Proof for Bezout's identity:
https://en.wikipedia.org/wiki/Bézout%27s_identity
Bézout's identity (also called Bézout's lemma) is a theorem in elementary number theory: let x and y be nonzero integers and let d 
be their greatest common divisor. Then there exist integers a and b such that
a*x + b*y = d 

In addition,
the greatest common divisor d is the smallest positive integer that can be written as ax + by
every integer of the form ax + by is a multiple of the greatest common divisor d.

Bezout's identity is based on the property of Euclidean division, namely: that dividing a positive integer p by a positive integer q
yields a reminder greater than or equal to zero and strictly less than q
i.e. p = nq + r, 0 <= r < q

To begin the proof of Bezout's identity, let d be the smallest positive integer of the form ax + by.

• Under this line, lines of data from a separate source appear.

def vRing (s : State) (t : Txn) (r : Nat) : RingEnt := (stagedAt t.rings r).getD (ringNow s r)
def vRegion (s : State) (t : Txn) (k : Nat) : Region := (stagedAt t.regions k).getD (s.region k)
def vMcast (s : State) (t : Txn) (k : Nat) : McSet := (stagedAt t.mcasts k).getD (s.mcastV k).cur
def vRemote (s : State) (t : Txn) (k : Nat) : Reg64 := (stagedAt t.remotes k).getD (s.remoteV k).cur
def vGroup (s : State) (t : Txn) (g : Nat) : Reg64 := (stagedAt t.groups g).getD (s.group g)

/-- Union of indices. -/
def unionKeys (a b : List Nat) : List Nat := b.foldl (fun l k => addRange k l) a

/-- Keys of gate `g`'s regions that are in use in the state after the commit. -/
def vRegionKeys (s : State) (t : Txn) (g : Nat) : List Nat :=
  unionKeys (gateKeys s g) ((t.regions.map Prod.fst).filter fun k => k / 4096 = g)

/-- A tenant number that TEN_DESTROY has retired on this block (R263). -/
def retiredTen (s : State) (t : BitVec 8) : Bool := (s.tenantR t.toNat).retired

/-- Tenant of a staged entry. -/
def itemTen : Item → BitVec 8
  | .src _ e => srcTen e
  | .ring _ e => ringTen e
  | .region _ e => regTen e
  | .mcast _ e => e.ten
  | .remote _ w => remTen w
  | .group _ w => grpTen w

/-- Colours that a tenant's regions may carry (R99, R248). -/
def colourFits (s : State) (t c : BitVec 8) : Bool := holdsColour s t.toNat c || (decide (t = 0) && decide (s.gates.prevColour = some c))

/-- Per-tenant limit of each gate (Table 5-9). -/
def regionLimit : Nat → Nat
  | 0 => 128 | 1 => 32 | _ => 256

/-- The bytes `lo` to `hi` meet the region. -/
def regMeets (r : Region) (lo hi : Nat) : Bool := decide (regStart r ≤ hi) && decide (lo ≤ regEnd r) && decide (regStart r < regEnd r)

/-- Numbers of the `size`-byte units of a range at `base` with `n` units that a region covers. -/
def unitsMet (r : Region) (base size n : Nat) : List Nat :=
  if regEnd r < base ∨ base + size * n ≤ regStart r ∨ regEnd r < regStart r then []
  else
    let a := (max (regStart r) base - base) / size
    let b := (min (regEnd r) (base + size * n - 1) - base) / size
    (List.range (b + 1 - a)).map fun i => a + i

/-- R322 for a valid register region of tenant `u` other than 0. -/
def coversOthers (s : State) (t : Txn) (u : BitVec 8) (r : Region) : Bool :=
  (unitsMet r 0x100000 0x1000 256).any (fun p => p ≠ u.toNat) ||
    (unitsMet r 0x200000 64 32768).any (fun n => ringTen (vRing s t n) ≠ u) ||
    (unitsMet r 0x800000 8 4096).any fun g => s.owner g ≠ u

/-! ### Checks of each entry -/

/-- Source entry `k` (R63, R65, R142, R148, R235, R337). -/
def srcOk (s : State) (t : Txn) (k : Nat) (e : SrcEntry) : Bool :=
  let i := (srcDestIdx e).toNat
  let ten := srcTen e
  decide (ten = ownerOf s k) && decide (srcMode e ≠ 3) &&
    (decide (srcGroup e = 0) || decide (grpTen (vGroup s t (srcGroup e).toNat) = ten)) &&
    match (srcDestType e).toNat with
    | 0 => decide (ringTen (vRing s t i) = ten)
    | 1 => decide (i < 4096) && decide ((vMcast s t i).members ≠ []) && decide ((vMcast s t i).ten = ten)
    | 2 => decide (i < 8192) && decide (srcMode e = 0) && decide (remTen (vRemote s t i) = ten)
    | _ => false

/-- The tenant has an admission share; tenant 0's is unlimited (R158). -/
def hasShare (s : State) (t : BitVec 8) : Bool := decide (t = 0) || decide ((s.tenantR t.toNat).share ≠ 0)

/-- SIZE, BASE_A, BASE_B or TEN changes (R125). -/
def ringMoves (a b : RingEnt) : Bool :=
  decide (ringSize a ≠ ringSize b) || decide (ringBaseA a ≠ ringBaseA b) || decide (ringBaseB a ≠ ringBaseB b) ||
    decide (ringTen a ≠ ringTen b)

/-- Field values that R124 forbids in a ring entry, whoever stages it. -/
def ringFields (s : State) (e : RingEnt) : Bool :=
  decide ((ringSize e).toNat ≤ 10) && (decide (ringGuar e = 0) || hasShare s (ringTen e)) &&
    (!ringEn e || (decide (ringBaseA e ≠ 0) && decide (ringBaseB e ≠ 0)))

/-- A ring whose TEN changes is not covered by an existing register region of another tenant (R322). -/
def ringFree (s : State) (t : Txn) (r : Nat) (e : RingEnt) : Bool :=
  decide (ringTen e = ringTen (ringNow s r)) ||
    (vRegionKeys s t 1).all fun k =>
      let g := vRegion s t k
      !(regValid g && decide (regTen g ≠ 0) && decide (regTen g ≠ ringTen e) && regMeets g (0x200000 + 64 * r) (0x200000 + 64 * r + 63))

/-- Ring entry `r` (R124, R125, R322). -/
def ringOk (s : State) (t : Txn) (r : Nat) (e : RingEnt) : Bool :=
  ringFields s e && !(healthy s r && ringMoves e (ringNow s r)) && ringFree s t r e

/-- Region `k` (R91, R99, R322). Only a valid region is checked. -/
def regionOk (s : State) (t : Txn) (k : Nat) (r : Region) : Bool :=
  let u := regTen r
  !regValid r ||
    (colourFits s u (regColour r) &&
      (decide (u = 0) ||
        (decide (((vRegionKeys s t (k / 4096)).countP fun j => regValid (vRegion s t j) && decide (regTen (vRegion s t j) = u)) ≤
            regionLimit (k / 4096)) &&
          (decide (k / 4096 ≠ 1) || (!regMeets r 0x10000 0x87FFF && !coversOthers s t u r)))))

/-- Multicast set `k` (R142). -/
def mcastOk (s : State) (t : Txn) (e : McSet) : Bool :=
  decide (1 ≤ e.members.length) && decide (e.members.length ≤ 64) && decide e.members.Nodup &&
    e.members.all fun r => ringTen (vRing s t r.toNat) = e.ten

/-- Remote target entry (R235, R337). -/
def remoteOk (s : State) (t : Txn) (w : Reg64) : Bool :=
  (!remEn w || decide ((s.tenantR (remTen w).toNat).handle ≠ 0)) &&
    (remLeaves s w || decide (ringTen (vRing s t (remRing w).toNat) = remTen w))

/-- The TEN of a staged entry: no retired number (R263), and the tenant of a tenant mailbox that stages it (R124, R172, R235), but that a
region with VALID = 0 may carry any other TEN (R99). -/
def itemTenOk (s : State) (own : Option (BitVec 8)) (i : Item) : Bool :=
  !retiredTen s (itemTen i) &&
    ((match i with | .region _ r => !regValid r | _ => false) ||
      match own with | some u => decide (itemTen i = u) | none => true)

/-- A staged entry passes the checks of its chapter. -/
def itemOk (s : State) (own : Option (BitVec 8)) (t : Txn) (i : Item) : Bool :=
  itemTenOk s own i &&
    match i with
    | .src k e => srcOk s t k e
    | .ring r e => ringOk s t r e
    | .region k e => regionOk s t k e
    | .mcast _ e => mcastOk s t e
    | .remote _ w => remoteOk s t w
    | .group g _ => decide (g ≠ 0)

/-- Tenant of the object that the entry replaces, where it has one. -/
def itemOwner (s : State) : Item → Option (BitVec 8)
  | .src k _ => some (ownerOf s k)
  | .ring r _ => ringOwner s r
  | .region k _ => regionOwner s k
  | .mcast k _ => mcastOwner s k
  | .remote k _ => remoteOwner s k
  | .group g _ => groupOwner s g

/-- A staged entry names a sealed tenant's object, or gives one to a sealed tenant, from outside its session (R103, R173). `inside` is
the tenant whose session stages it. A region cleared to zeros is no new region (log entry 128). -/
def itemSealed (s : State) (inside : Option (BitVec 8)) (i : Item) : Bool :=
  let hit := fun (u : BitVec 8) => sealedTen s u && decide (inside ≠ some u)
  hit (itemTen i) || (match itemOwner s i with | some u => hit u | none => false) ||
    match i with
    | .region _ r => decide (r ≠ regZero) && hit (tenantOfColour s (regColour r))
    | _ => false

/-! ### Recheck at commit -/

/-- An unacknowledged UC-U entry of a unit remains (R289). -/
def openUcu (s : State) (u : ErrUnit) : Bool := (findOpen s clsUCU u).isSome

/-- The unit of a staged entry. -/
def itemUnit : Item → ErrUnit
  | .src k _ => uSrc (BitVec.ofNat 18 k)
  | .ring r _ => uRing (BitVec.ofNat 15 r)
  | .region k _ => uRegion k
  | .mcast k _ => { typ := 0x5, val := BitVec.ofNat 28 k }
  | .remote k _ => { typ := 0x5, val := BitVec.ofNat 28 (16384 + k) }
  | .group g _ => { typ := 0x5, val := BitVec.ofNat 28 (32768 + g) }

/-- The object of a staged entry is quarantined. -/
def itemQuar (s : State) : Item → Bool
  | .src k _ => decide ((s.dyn k).st = .quarantined)
  | .ring r _ => (s.half r).quarantined
  | .region k _ => s.gates.qRegion.contains k
  | .mcast k _ => s.dlv.qMcast.contains k
  | .remote k _ => s.dlv.qRemote.contains k
  | .group g _ => s.dlv.qGroup.contains g

/-- A commit of ring entry `r` restarts this block's half (R125). -/
def restarts (s : State) (r : Nat) (e : RingEnt) : Bool := (ringEn e && !halfEn s r) || (s.half r).faulted || halfQui s r

/-- R256: no restart of a sealed half past the last RGEN. -/
def rgenOk (s : State) (i : Item) : Bool :=
  match i with
  | .ring r e => !(sealedTen s (ringTen e) && (s.half r).rgenUsed && restarts s r e && decide ((s.half r).rgen = 0xFFFF))
  | _ => true

/-- Every check of every staged entry, against the state that the commit would produce (R336, R289, R256). -/
def recheck (s : State) (own : Option (BitVec 8)) (t : Txn) : Bool :=
  (itemsOf t).all fun i => itemOk s own t i && !(itemQuar s i && openUcu s (itemUnit i)) && rgenOk s i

Specifically,
let d = sx + ty
let n = ax + by n > d
if n is not divisible by d, then according to Euclidean division,
n = qd + r, 0 < r < d
r = n - qd = ax + by - q(sx + ty) = (a-qs)x + (b-qt)y
which of course is the form ax + by
But r < d which violates the original premise that d is the smallest number in that form, therefore r = 0 and 
n is divisible by d

Since n can be any number of the form ax + by, lets look at the following example:
n = 1*x + 0*y = x
n = 0*x + 1*y = y
Therefore, d is a common divisor to both x and y

If there exists another common divisor(c) of a and b,then it also divides d
x = pc
y = qc
d = sx + ty = pcs + qct = c(ps + qt)
if c divides d, then c <= d
Therefore, (finally) d is the greatest common divisor.


Proof for GCD:
The greatest common divisor (gcd) of two positive integers is the largest integer that divides both without remainder. 
Euclid’s algorithm is based on the following property: if p>q then the gcd of p and q is the same as the gcd of p%q and q. 
p%q is the remainder of p which cannot be divided by q, e.g. 33 % 5 is 3. This is based on the fact that the gcd of p and q also 
must divided (p-q) or (p-2q) or (p-3q). Therefore you can subtract the maximum of a multitude q from p which is p%q.